On May 9, Québec Premier Jean Charest unveiled for a second time his famous “Plan Nord” that aims to occupy, develop and exploit this vast territory north of the 49th parallel. The area is 1.2 million square kilometers and makes up over 70% of Québec’s land mass.
Coordinated by a new state corporation, the Charest plan anticipates public and private investments of about $80 billion over a period of 25 years. This includes some 11 mining projects that are already underway, like the one announced a few days ago by ArcelorMittal, which plans to significantly increase its iron extraction in Fermont, in the Northeast part of the province. The plan also includes the development of new energy projects (hydro, wind and tidal), which will add over 3,500 megawatts to Hydro-Québec’s total capacity.
The Plan will no doubt have a detrimental affect on the health of Aboriginal people, according to Martin Lukacs, an activist with the Barriere Lake Solidarity Committee. Already, he says, “one in six indigenous communities in this country are on an active boil water alert.” Lukacs cites studies that show suicide and poor health outcomes increase when Aboriginal communities are no longer able to hunt and fish on their lands.
Out of the 18,000 contaminated sites identified by the Treasury Board of Canada, around 5,000 are on treaty territories. Meanwhile, the life expectancy of Aboriginal people is approximately seven years lower than the average, according to Statistics Canada, and many indigenous communities near mining projects suffer through-the-roof cancer rates.

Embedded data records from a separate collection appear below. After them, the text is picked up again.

-- ==== Sys2Proof/Tests/Slice0.lean ====
section
/-! SUPPORT. Tests and witnesses. Expected values come from spec/95_test_vectors.md (named V.., T..)
and from the encodings of spec/30_encoding.md written out by hand; none is the model's own answer. -/

open Sys2Proof Sys2Proof.Machine

namespace Sys2Proof.Tests

/-! ## Helpers -/

/-- A unit with a cleared FB. -/
def blank : State :=
  { fb := Memory.cleared, status := 0x00, result := 0x00, out := [], input := [], resets := 0 }

/-- The same unit with a packet stream. -/
def blankWith (bytes : List Byte) : State := { blank with input := bytes }

/-- The next state of an outcome, if it is one. -/
def next? (o : Host.Outcome State Fault Refusal) : Option State :=
  match o with
  | .next t => some t
  | .fault _ => none
  | .refused _ => none

/-- The fault of an outcome, if it is one. -/
def fault? (o : Host.Outcome State Fault Refusal) : Option Fault :=
  match o with
  | .next _ => none
  | .fault e => some e
  | .refused _ => none

/-- The nonzero bytes of FB after a command, with the status. -/
def drawn? (o : Host.Outcome State Fault Refusal) : Option (List Host.Cell × Byte) :=
  (next? o).map (fun t => (t.fb.filter (fun c => c.2 ≠ 0), t.status))

/-- One byte of FB after a command. -/
def byteAfter (a : Nat) (o : Host.Outcome State Fault Refusal) : Option Byte :=
  (next? o).map (fun t => t.fb.read a)

/-- RESULT after a command. -/
def resultAfter (o : Host.Outcome State Fault Refusal) : Option Byte :=
  (next? o).map (fun t => t.result)

/-- A font whose every glyph is the candidate 'A' of spec/95_test_vectors.md section 2.4; the spec
gives no font, so no test uses the machine's own. -/
def glyphA : Nat → Nat → Byte := fun _ i => [0x7E, 0x11, 0x11, 0x11, 0x7E].getD i 0x00

/-- The machine's parameters with that font and the candidate reset sequence. -/
def withA : Config.Params := { params with font := glyphA, cursorResetSeq := [0x80, 0x40] }

/-- The transform with no effect. -/
def plain : Transform := ⟨.r0, false, false⟩

/-! ## WellFormed refuses ill-formed terms -/

theorem test_wellFormed_pstr_too_long (text : List Byte) (h : text.length = 65536) :
    WellFormed (.pstr text 0 0 .set) = false := by simp [WellFormed, h]

theorem test_wellFormed_pstr_longest (text : List Byte) (h : text.length = 65535) :
    WellFormed (.pstr text 255 255 .clear) = true := by simp [WellFormed, h]

theorem test_wellFormed_blitp_too_long (data : List Byte) (h : data.length = 65536) :
    WellFormed (.blitp 0 0 1 1 .set plain data) = false := by simp [WellFormed, h]

theorem test_wellFormed_blits_too_long (data : List Byte) (h : data.length = 65536) :
    WellFormed (.blits 0 0 .set plain data) = false := by simp [WellFormed, h]

theorem test_wellFormed_ill_formed_exists :
    WellFormed (.pstr (List.replicate 65536 0x41) 0 0 .set) = false :=
  test_wellFormed_pstr_too_long _ List.length_replicate

/-! ## Decoding, one packet of each command written out from R61, R62, R64 -/

theorem test_decode_clear : decode [0x01, 0, 0, 0, 0, 0, 0, 0] = .command .clear [] := by decide
theorem test_decode_setpx :
    decode [0x02, 0x03, 0x05, 0x0A, 0x07, 0, 0, 0] = .command (.setpx 5 10 7 .clear) [] := by decide
theorem test_decode_getpx :
    decode [0x03, 0x00, 0xA7, 0x5F, 0, 0, 0, 0] = .command (.getpx 167 95) [] := by decide
theorem test_decode_setb :
    decode [0x04, 0x00, 0x00, 0x07, 0x5A, 0, 0, 0] = .command (.setb 0 7 0x5A) [] := by decide
theorem test_decode_getb :
    decode [0x05, 0x00, 0x53, 0x05, 0, 0, 0, 0] = .command (.getb 83 5) [] := by decide
theorem test_decode_line :
    decode [0x06, 0x01, 0x50, 0x01, 0x5A, 0x02, 0, 0] = .command (.line 80 1 90 2 .or) [] := by
  decide
theorem test_decode_frect :
    decode [0x07, 0x16, 0x52, 0x2E, 0x55, 0x32, 0, 0] =
      .command (.frect 82 46 85 50 .verticalStripes .xor) [] := by decide
theorem test_decode_pchar :
    decode [0x08, 0x01, 0x52, 0x2C, 0x41, 0, 0, 0] = .command (.pchar 0x41 82 44 .or) [] := by decide
theorem test_decode_pstr :
    decode [0x09, 0x00, 0x4E, 0x01, 0, 0, 0, 0x02, 0x41, 0x42, 0xFF] =
      .command (.pstr [0x41, 0x42] 78 1 .set) [0xFF] := by decide
theorem test_decode_blitp :
    decode [0x0A, 0x2B, 0x0A, 0x14, 0x03, 0x02, 0x00, 0x01, 0xA8] =
      .command (.blitp 10 20 3 2 .clear ⟨.r180, false, true⟩ [0xA8]) [] := by decide
theorem test_decode_blits :
    decode [0x0B, 0x1C, 0x50, 0x2C, 0, 0, 0, 0x04, 0x00, 0x00, 0x08, 0x02] =
      .command (.blits 80 44 .set ⟨.r270, true, false⟩ [0x00, 0x00, 0x08, 0x02]) [] := by decide
theorem test_decode_flush : decode [0x0C, 0, 0, 0, 0, 0, 0, 0] = .command .flush [] := by decide

/-- V120 to V138: why each header is ILLEGAL. -/
theorem test_decode_illegal :
    decode [0x00, 0, 0, 0, 0, 0, 0, 0] = .illegal .unassignedOp [] ∧
    decode [0x0D, 0, 0, 0, 0, 0, 0, 0] = .illegal .unassignedOp [] ∧
    decode [0xFF, 0, 0, 0, 0, 0, 0, 0] = .illegal .unassignedOp [] ∧
    decode [0x01, 0, 0, 0, 0, 0, 0, 1, 0] = .illegal .reservedNotZero [] ∧
    decode [0x02, 4, 0, 0, 1, 0, 0, 0] = .illegal .reservedNotZero [] ∧
    decode [0x03, 1, 0, 0, 0, 0, 0, 0] = .illegal .reservedNotZero [] ∧
    decode [0x04, 0, 0, 0, 0, 1, 0, 0] = .illegal .reservedNotZero [] ∧
    decode [0x07, 0x18, 0, 0, 1, 1, 0, 0] = .illegal .reservedFill [] ∧
    decode [0x07, 0x1C, 0, 0, 1, 1, 0, 0] = .illegal .reservedFill [] ∧
    decode [0x07, 0x20, 0, 0, 1, 1, 0, 0] = .illegal .reservedNotZero [] ∧
    decode [0x08, 4, 0, 0, 0x41, 0, 0, 0] = .illegal .reservedNotZero [] ∧
    decode [0x0A, 0x40, 0, 0, 0, 0, 0, 0] = .illegal .reservedNotZero [] ∧
    decode [0x0B, 0, 0, 0, 1, 0, 0, 1, 0] = .illegal .reservedNotZero [] ∧
    decode [0x0C, 0, 1, 0, 0, 0, 0, 0] = .illegal .reservedNotZero [] := by decide +kernel

/-- No header word matches two rows of R66: two rows already differ in OP. -/
theorem test_rows_disjoint :
    opRows.Pairwise (fun a b =>
      (a.pattern &&& (a.mask &&& b.mask)) ≠ (b.pattern &&& (a.mask &&& b.mask))) := by decide +kernel

/-- The host's numbering: bits 63..56 are OP, and the payload follows LEN. -/
theorem test_decodeTableWord :
    decodeTableWord 64 0x0202050A01000000 = some (.setpx 5 10 1 .xor) ∧
    decodeTableWord 64 0x0900000800000002 = some (.pstr [0x00, 0x00] 0 8 .set) ∧
    decodeTableWord 64 0x071C000001010000 = none := by decide +kernel

/-- The next step after reset runs exactly the given packet, and consumes it. -/
theorem test_withFetchWord :
    (next? (step (State.reset.withFetchWord 64 0x0100000000000000))).map
      (fun t => (t.fb.read 503, t.status, t.input)) = some (0x00, 0x00, []) := by decide +kernel

/-- R74's example lines. -/
theorem test_asm :
    Instr.asm (.setpx 5 10 1 .xor) = "SETPX 5, 10, 1, xor" ∧
    Instr.asm (.frect 0 0 83 48 .checkerboard .set) = "FRECT 0, 0, 83, 48, checker, set" ∧
    Instr.asm .flush = "FLUSH" := by decide +kernel

/-! ## One step of each command -/

/-- V11. -/
theorem test_clear : (drawn? (exec .clear { blank with fb := [(0, 0xFF)] })) = some ([], 0x00) := by
  decide +kernel

/-- V2: both coordinates wrap. -/
theorem test_setpx_wraps :
    drawn? (exec (.setpx 255 255 1 .set) blank) = some ([(87, 0x80)], 0x00) := by decide +kernel
/-- V4: clear mode on a byte of ones. -/
theorem test_setpx_clear :
    byteAfter 89 (exec (.setpx 5 10 7 .clear) { blank with fb := Memory.cleared.write 89 0xFF }) =
      some 0xFB := by decide +kernel

/-- V10: the bit stays in place. -/
theorem test_getpx :
    resultAfter (exec (.getpx 84 58) { blank with fb := Memory.cleared.write 84 0x04 }) =
      some 0x04 := by decide +kernel
theorem test_getpx_clear :
    resultAfter (exec (.getpx 0 9) { blank with fb := Memory.cleared.write 84 0x04 }) =
      some 0x00 := by decide +kernel

/-- V8: bank 7 is bank 1. -/
theorem test_setb_wraps :
    drawn? (exec (.setb 0 7 0x5A) blank) = some ([(84, 0x5A)], 0x00) := by decide +kernel

/-- Program 1, packet 8. -/
theorem test_getb_wraps :
    resultAfter (exec (.getb 167 11) { blank with fb := Memory.cleared.write 503 0x80 }) =
      some 0x80 := by decide +kernel

/-- V31. -/
theorem test_line :
    drawn? (exec (.line 0 0 5 2 .set) blank) =
      some ([(0, 1), (1, 1), (2, 2), (3, 2), (4, 4), (5, 4)], 0x00) := by decide +kernel
/-- V22, V23: the cells of a line and of its reverse, for both values of LINE_STEP_ON_ZERO. -/
theorem test_line_ties :
    linePoints false 0 0 2 1 = [(0, 0), (1, 0), (2, 1)] ∧
    linePoints true 0 0 2 1 = [(0, 0), (1, 1), (2, 1)] ∧
    linePoints false 2 1 0 0 = [(2, 1), (1, 1), (0, 0)] ∧
    linePoints true 2 1 0 0 = [(2, 1), (1, 0), (0, 0)] := by decide +kernel

/-- V51: wraps on both axes, the row bound is exclusive. -/
theorem test_frect_wraps :
    drawn? (exec (.frect 82 46 85 50 .solid .set) blank) =
      some ([(0, 3), (1, 3), (82, 3), (83, 3), (420, 0xC0), (421, 0xC0), (502, 0xC0), (503, 0xC0)],
        0x00) := by decide +kernel
/-- V42: hatch. -/
theorem test_frect_hatch :
    drawn? (exec (.frect 0 0 5 6 .hatch .set) blank) =
      some ([(0, 0x09), (1, 0x24), (2, 0x12), (3, 0x09), (4, 0x24), (5, 0x12)], 0x00) := by
  decide +kernel

/-- V62, with the candidate 'A'. -/
theorem test_pchar_wraps :
    drawn? (pcharWith withA 0x41 82 44 .or blank) =
      some ([(0, 1), (1, 1), (2, 7), (82, 7), (83, 1), (420, 0x10), (421, 0x10), (422, 0xE0),
        (502, 0xE0), (503, 0x10)], 0x00) := by decide +kernel
/-- V66: BAD_CHAR at both edges. -/
theorem test_pchar_bad :
    drawn? (exec (.pchar 0x1F 0 0 .set) blank) = some ([], 0x02) ∧
    drawn? (exec (.pchar 0x7F 0 0 .set) blank) = some ([], 0x02) := by decide +kernel

/-- V70: the second character does not fit. -/
theorem test_pstr_truncates :
    drawn? (pstrWith withA [0x41, 0x42] 78 0 .set blank) =
      some ([(78, 0x7E), (79, 0x11), (80, 0x11), (81, 0x11), (82, 0x7E)], 0x00) := by decide +kernel
/-- V73: a bad character that would not be drawn still fails. -/
theorem test_pstr_bad :
    drawn? (exec (.pstr (List.replicate 15 0x41 ++ [0x00]) 0 0 .set) blank) = some ([], 0x02) := by
  decide +kernel

/-- V89. -/
theorem test_blitp_transform :
    drawn? (exec (.blitp 10 20 3 2 .xor ⟨.r90, true, true⟩ [0xA8]) blank) =
      some ([(178, 0x50), (179, 0x20)], 0x00) := by decide +kernel
/-- V86, image S2, and V90. -/
theorem test_blitp_rotate_and_short :
    drawn? (exec (.blitp 0 0 3 2 .set ⟨.r270, false, false⟩ [0xC4]) blank) =
      some ([(0, 6), (1, 1)], 0x00) ∧
    drawn? (exec (.blitp 0 0 3 3 .set plain [0xFF]) blank) = some ([], 0x04) := by decide +kernel

/-- V104. -/
theorem test_blits :
    drawn? (exec (.blits 80 44 .set plain [0x00, 0x00, 0x08, 0x02, 0xFF, 0x81]) blank) =
      some ([(420, 0x10), (421, 0x10), (422, 0x10), (423, 0x30), (500, 0x30), (501, 0x10),
        (502, 0x10), (503, 0x10)], 0x00) := by decide +kernel
/-- V95 to V98: the order of the checks. -/
theorem test_blits_errors :
    drawn? (exec (.blits 0 0 .set plain [0x01, 0x00, 0x08]) blank) = some ([], 0x04) ∧
    drawn? (exec (.blits 0 0 .set plain [0x01, 0x00, 0x08, 0x01]) blank) = some ([], 0x03) ∧
    drawn? (exec (.blits 0 0 .set plain [0x00, 0x00, 0x08, 0x01]) blank) = some ([], 0x04) ∧
    drawn? (exec (.blits 0 0 .set plain [0x00, 0x01, 0x08, 0x01, 0xB0]) blank) =
      some ([], 0x03) := by decide +kernel

/-- V110, with the candidate reset sequence. -/
theorem test_flush :
    (next? (flushWith withA { blank with fb := Memory.cleared.write 0 0x81 })).map
      (fun t => (t.out.take 4, t.out.length)) =
      some ([⟨.cmd, 0x80⟩, ⟨.cmd, 0x40⟩, ⟨.data, 0x81⟩, ⟨.data, 0x00⟩], 506) := by decide +kernel
/-- V111. -/
theorem test_flush_order :
    (next? (flushWith withA { blank with fb := (Memory.cleared.write 503 0x80).write 84 0x11 })).map
      (fun t => (t.out[2 + 84]?, t.out[2 + 503]?)) =
      some (some ⟨.data, 0x11⟩, some ⟨.data, 0x80⟩) := by decide +kernel

/-- Program 5, packet 2: an unassigned OP with two payload bytes, and what follows it. -/
theorem test_step_illegal :
    (next? (step (blankWith [0x0D, 0, 0, 0, 0, 0, 0, 2, 0x01, 0x00, 0x02]))).map
      (fun t => (t.status, t.input)) = some (0x01, [0x02]) := by decide +kernel

/-! ## Witnesses: each statement's hypotheses are met together -/

/-- FB with two writes that undo each other is the same data as FB without them. -/
theorem witness_FramebufferIsCanonical :
    Memory.cleared.wf = true ∧ ((Memory.cleared.write 503 1).write 503 0).wf = true ∧
    ∀ a, a < 504 → Memory.cleared.read a = ((Memory.cleared.write 503 1).write 503 0).read a := by
  refine ⟨Memory.wf_cleared, Memory.wf_write (Memory.wf_write Memory.wf_cleared (by decide) _)
    (by decide) _, fun a ha => ?_⟩
  rw [Memory.read_cleared ha, Memory.read_write, Memory.read_write, Memory.read_cleared ha]
  split_ifs <;> rfl

theorem witness_DecodeOfEncode :
    WellFormed (.pstr (List.replicate 65535 0x41) 255 255 .clear) = true :=
  test_wellFormed_pstr_longest _ List.length_replicate

theorem witness_EncodeOfDecode :
    decode [0x0B, 0x3F, 0xFF, 0xFF, 0, 0, 0, 1, 0xAA, 0xBB] =
      .command (.blits 255 255 .clear ⟨.r270, true, true⟩ [0xAA]) [0xBB] := by decide

/-- A whole packet of exactly its length, a packet one byte short, a stream of one byte and one of
seven, and an empty stream. -/
theorem witness_PacketFraming :
    ((blankWith [0x09, 0, 0, 0, 0, 0, 0x00, 0x02, 0x48, 0x69]).input =
        0x09 :: 0 :: 0 :: 0 :: 0 :: 0 :: 0x00 :: 0x02 :: [0x48, 0x69] ∧
      256 * (0x00 : Byte).toNat + (0x02 : Byte).toNat ≤ ([0x48, 0x69] : List Byte).length) ∧
    ((blankWith [0x09, 0, 0, 0, 0, 0, 0x00, 0x02, 0x48]).input =
        0x09 :: 0 :: 0 :: 0 :: 0 :: 0 :: 0x00 :: 0x02 :: [0x48] ∧
      ([0x48] : List Byte).length < 256 * (0x00 : Byte).toNat + (0x02 : Byte).toNat) ∧
    (0 < (blankWith [0x01]).input.length ∧ (blankWith [0x01]).input.length < 8) ∧
    (0 < (blankWith [0, 0, 0, 0, 0, 0, 0]).input.length ∧
      (blankWith [0, 0, 0, 0, 0, 0, 0]).input.length < 8) ∧
    blank.input = [] := by decide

From the $2.1 billion the Québec government plans to invest in the five first years of its Plan, a mere $382 million will be used to establish so-called “social measures.” And yet, “social measures” includes the money that will be spent to train the workforce the capitalists will need. For the people who inhabit the territory covered by the Plan Nord (who are mainly indigenous and Inuit), the only concrete measure that has been announced is the building of 840 houses in Nunavik and the renovation of 482 others. But even then, these housing projects are not necessarily intended for current residents.
The government’s official website specifies that these housing projects will aim “to develop the accommodation capacity” of the concerned territories. A leaked report from the Ministry of Health said that while 8% of Québec houses require major repairs on average, no less than 36% of houses in Nunavik and 31% of Cree houses require such major work. But with the Plan Nord, the new or renovated houses will be first given to the bosses and foremen from the big corporations and then, if some are still available, to workers from the south.
While it has not generated the level of enthusiasm the Charest government would have wished, the opposition parties are hardly critical of the Plan. Official Opposition leader Pauline Marois said her party agrees with the general outline of the project and even promised to maintain it if the PQ was to win the next provincial election. Much of the criticism has focused on the level of royalties the government plans will require from mining companies and the tax benefits it will grant to them, which could eventually cancel out the former.
Some argued Plan Nord, by delivering Québec territory on a silver platter to foreign investors, is subjecting Canada to the “colonial” influence of Chinese and Indian corporations such as Tata Group. But the real colonialism in this case is the fact that First Nations people living on that territory will be forced to accept a few crumbs in exchange for waiving of their traditional claims.
In order to give the illusion of some kind of “respect” for indigenous communities, the government has ensured the collaboration of the Grand Council of the Crees and some Band councils leaders appointed under the Indian Act, who will be allowed to manage and redistribute some of the crumbs the Plan Nord will sprinkle —if they don’t simply keep it for themselves. This typically colonialist operation ignores any recognition of the First Nations’ right to self-determination.
In fact, the achievement of Plan Nord will renew the historical theft and occupation of their territories, which are the source of all the problems they have continued to face since the first settlers arrived. The Plan Nord is nothing else than a project tailored for the imperialist bourgeoisie in Québec and Canada.
If the will of the bourgeoisie to exploit the territories located north of the province appears obvious from an economic point of view, it also has an important political objective linked to the control of the territory and its integrity. On May 9, Jean Charest again repeated what he had said in September 2008, when he pointed his finger at the huge map displayed behind him: “This territory, twice the size of France, belongs to us Quebecers!”
In saying this, the Prime Minister was not only thinking about its huge resources and the juicy profits his big Québec capitalist friends will make from exploiting them: he was also considering the important challenge posed by the effective occupation of this territory, especially in the context of climate change and the opening up of the Northwest Passage. In this way, Québec’s position is similar to the one of the federal government, which posed many gestures in the recent years, even if some of them were more symbolic than anything else, to assert Canadian sovereignty over Arctic land areas.
For more than fifteen years, we have seen the development of what may be called the final phase of the colonization of the territory by the Canada-Québec imperialist partnership, which aims to assert Canada’s sovereignty (through its various provincial entities) as opposed to self-determination of First Nations. In this colonial game, only big business will win. Of course the biggest losers will be the indigenous peoples, but the majority of Canadians will also lose out due to the environmental destruction of the mining projects proposed in the plan.